**WORK TO BE COMPLETED:**
Find the line holding "let d := d.modCmd" in the entries below. Give it again exactly, along with every line after it up to and including the line holding "def opcodeOk (cls".

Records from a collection
-- ==== Sys2Proof/Machine/HostOps.lean ====
section
/-! DEFINITION. The journal, the accepted commands and their completions (12_host_interface_and_handles.md), as operations that every
command class uses. -/

namespace Sys2Proof.Machine
open Reg

/-- Completion status codes (12_host_interface_and_handles.md Table 12.5). -/
def stDONE : Nat := 1
def stLIMITED : Nat := 2
def stREFUSED_STATE : Nat := 3
def stREFUSED_HASP : Nat := 4
def stREFUSED_AUX : Nat := 5
def stREFUSED_TARGET_LOCKED : Nat := 6
def stABSENT : Nat := 7
def stINVALID : Nat := 8
def stTIMEOUT : Nat := 9
def stABORTED_FAULT : Nat := 10
def stINCOMPLETE : Nat := 11

/-! ## The journal (R408, R409) -/

/-- A record that stays: of a command not yet acknowledged, or of the newest ACCEPT or SKIP (R409). -/
def Hnd.isLive (h : Hnd) (i : Nat) (r : JRec) : Bool :=
  (r.handle ≠ 0 && h.cmds.any (·.handle = r.handle)) ||
  (match h.newest with
   | some (j, hd) => i = j || (hd ≠ 0 && r.handle = hd && (r.kind = 1 || r.kind = 6))
   | none => false)

/-- The number of live records. -/
def Hnd.live (h : Hnd) : Nat := (h.journal.filter fun p => h.isLive p.1 p.2).length

/-- The first index from `i` on, around the ring of 65,536, that holds no live record. -/
def Hnd.freeSlot (h : Hnd) (i : Nat) : Nat → Nat
  | 0 => i % 65536
  | n + 1 => if h.journal.any (fun p => p.1 = i % 65536 && h.isLive p.1 p.2) then Hnd.freeSlot h (i + 1) n else i % 65536

/-- An empty record: what an unlisted index reads as. -/
def JRec.empty : JRec := ⟨0, 0, 0, 0, 0, 0, 0, 0, 0⟩

/-- Write a record into the buffer, and into the MRAM while its writes succeed (R403, log entry 9, DESIGN CHOICE). -/
def Leaf.jwrite (d : Leaf) (r : JRec) : Leaf :=
  let h := d.hnd
  let i := h.freeSlot h.jnext (h.live + 1)
  let h := { h with journal := SMap.put JRec.empty h.journal i r, jnext := (i + 1) % 65536,
                    mram := if h.mramBad then h.mram else SMap.put JRec.empty h.mram i r,
                    newest := if r.kind = 1 || r.kind = 2 then some (i, r.handle) else h.newest }
  { d with hnd := h }.wr HND_JRNL_LIVE h.live

/-! ## Accepted commands -/

/-- Bits [hi:lo] of the parameters, as R606 packs them. -/
def Cmd.par (c : Cmd) (lo w : Nat) : Nat := c.params / 2 ^ lo % 2 ^ w

/-- Log entry 13, DEDUCED. -/
def Leaf.cmd (d : Leaf) (h : Handle) : Option Cmd := d.hnd.cmds.find? (·.handle = h)

/-- The commands with the one of handle `h` changed. -/
def Leaf.modCmd (d : Leaf) (h : Handle) (f : Cmd → Cmd) : Leaf :=
  { d with hnd := { d.hnd with cmds := d.hnd.cmds.map fun c => if c.handle = h then f c else c } }

/-- Every command of the class accepted before `h` has taken effect or completed (R417). -/
def Leaf.turn (d : Leaf) (h : Handle) (cls : Nat) : Bool :=
  (d.hnd.cmds.takeWhile (·.handle ≠ h)).all fun c => c.cls ≠ cls || c.effective

/-- The effect of the command was announced for a boundary that has come (R412) (log entry 13, DEDUCED). -/
def Cmd.due (c : Cmd) (cyc : Nat) : Bool :=
  match c.ann with
  | some b => b ≤ cyc
  | none => false

/-- The completion of a command is decided on the active leaf (R400): it takes the next CSEQ, and its COMPLETE record is journaled and
mirrored. A leaf that is not active keeps what it would have answered (R419). -/
def Leaf.complete (d : Leaf) (h : Handle) (status : Nat) (result : Nat := 0) (detail : Nat := 0) : Leaf :=
  match d.cmd h with
  | none => d
  | some c =>
    if c.decided then d
    else if !d.active then d.modCmd h fun c => { c with effective := true, own := some (status, result % 2 ^ 32, detail % 2 ^ 32) }
    else
      let q := d.hnd.cseq
      let d := d.modCmd h fun c => { c with effective := true, decided := true }
      let d := { d with hnd := { d.hnd with cseq := q + 1,
                                            compl := d.hnd.compl ++ [Compl.mk h q status (result % 2 ^ 32) (detail % 2 ^ 32) (d.tim.cyc % 65536)] } }
      let r := { JRec.empty with kind := 4, cycle := d.tim.cyc % 65536, handle := h, tagOrCseq := q % 2 ^ 32,
                                 crcOrStatus := q / 2 ^ 32 * 65536 + status * 256, result := result % 2 ^ 32, detail := detail % 2 ^ 32 }
      (d.jwrite r).mirror (.journal [r])

/-- The command takes effect: START is journaled before the first effect (Table 12.6); the active leaf mirrors it. -/
def Leaf.startCmd (d : Leaf) (h : Handle) : Leaf :=
  let r := { JRec.empty with kind := 3, cycle := d.tim.cyc % 65536, handle := h }
  let d := (d.modCmd h fun c => { c with effective := true }).jwrite r
  if d.active then d.mirror (.journal [r]) else d

/-- A command of a class whose effect lies inside the pair takes effect at its turn and boundary (R412, R417); in DEADBOLTED it
completes REFUSED_STATE (R406). Nothing happens while it is not accepted, not of this opcode, or not due. -/
def Leaf.runCmd (d : Leaf) (h : Handle) (cls op : Nat) (f : Cmd → Leaf → Leaf) : Leaf :=
  match d.cmd h with
  | none => d
  | some c =>
    if c.cls = cls && c.op = op && !c.effective && d.turn h cls && c.due d.tim.cyc then
      if d.conv.st = .deadbolted then d.complete h stREFUSED_STATE else f c (d.startCmd h)
    else d

/-- A command whose effect lies outside the pair, or that only reads, takes effect at its turn (R413, R417); `inBolt`: R406 admits it
in DEADBOLTED. -/
def Leaf.runOuter (d : Leaf) (h : Handle) (cls op : Nat) (inBolt : Bool) (f : Cmd → Leaf → Leaf) : Leaf :=
  match d.cmd h with
  | none => d
  | some c =>
    if c.cls = cls && c.op = op && !c.effective && d.turn h cls && d.active then
      if d.conv.st = .deadbolted && !inBolt then d.complete h stREFUSED_STATE else f c (d.startCmd h)
    else d

/-- An opcode of a class (Tables 12.9, 12.9a, 12.10, 13.10, 11.5 and the tables of the other classes' chapters). -/
def opcodeOk (cls op : Nat) : Bool :=
  match cls with
  | 1 => 1 ≤ op && op ≤ 4
  | 2 => 1 ≤ op && op ≤ 5
  | 3 => 1 ≤ op && op ≤ 5
  | 4 => 1 ≤ op && op ≤ 12
  | 5 => 1 ≤ op && op ≤ 5
  | 6 => op = 1 || op = 2 || op = 0x30
  | 7 => op = 1
  | 8 => 1 ≤ op && op ≤ 3
  | _ => false

end Sys2Proof.Machine
end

**RESULT OF THE TASK:**
      let d := d.modCmd h fun c => { c with effective := true, decided := true }
      let d := { d with hnd := { d.hnd with cseq := q + 1,
                                            compl := d.hnd.compl ++ [Compl.mk h q status (result % 2 ^ 32) (detail % 2 ^ 32) (d.tim.cyc % 65536)] } }
      let r := { JRec.empty with kind := 4, cycle := d.tim.cyc % 65536, handle := h, tagOrCseq := q % 2 ^ 32,
                                 crcOrStatus := q / 2 ^ 32 * 65536 + status * 256, result := result % 2 ^ 32, detail := detail % 2 ^ 32 }
      (d.jwrite r).mirror (.journal [r])

/-- The command takes effect: START is journaled before the first effect (Table 12.6); the active leaf mirrors it. -/
def Leaf.startCmd (d : Leaf) (h : Handle) : Leaf :=
  let r := { JRec.empty with kind := 3, cycle := d.tim.cyc % 65536, handle := h }
  let d := (d.modCmd h fun c => { c with effective := true }).jwrite r
  if d.active then d.mirror (.journal [r]) else d

/-- A command of a class whose effect lies inside the pair takes effect at its turn and boundary (R412, R417); in DEADBOLTED it
completes REFUSED_STATE (R406). Nothing happens while it is not accepted, not of this opcode, or not due. -/
def Leaf.runCmd (d : Leaf) (h : Handle) (cls op : Nat) (f : Cmd → Leaf → Leaf) : Leaf :=
  match d.cmd h with
  | none => d
  | some c =>
    if c.cls = cls && c.op = op && !c.effective && d.turn h cls && c.due d.tim.cyc then
      if d.conv.st = .deadbolted then d.complete h stREFUSED_STATE else f c (d.startCmd h)
    else d

/-- A command whose effect lies outside the pair, or that only reads, takes effect at its turn (R413, R417); `inBolt`: R406 admits it
in DEADBOLTED. -/
def Leaf.runOuter (d : Leaf) (h : Handle) (cls op : Nat) (inBolt : Bool) (f : Cmd → Leaf → Leaf) : Leaf :=
  match d.cmd h with
  | none => d
  | some c =>
    if c.cls = cls && c.op = op && !c.effective && d.turn h cls && d.active then
      if d.conv.st = .deadbolted && !inBolt then d.complete h stREFUSED_STATE else f c (d.startCmd h)
    else d

/-- An opcode of a class (Tables 12.9, 12.9a, 12.10, 13.10, 11.5 and the tables of the other classes' chapters). -/
def opcodeOk (cls op : Nat) : Bool :=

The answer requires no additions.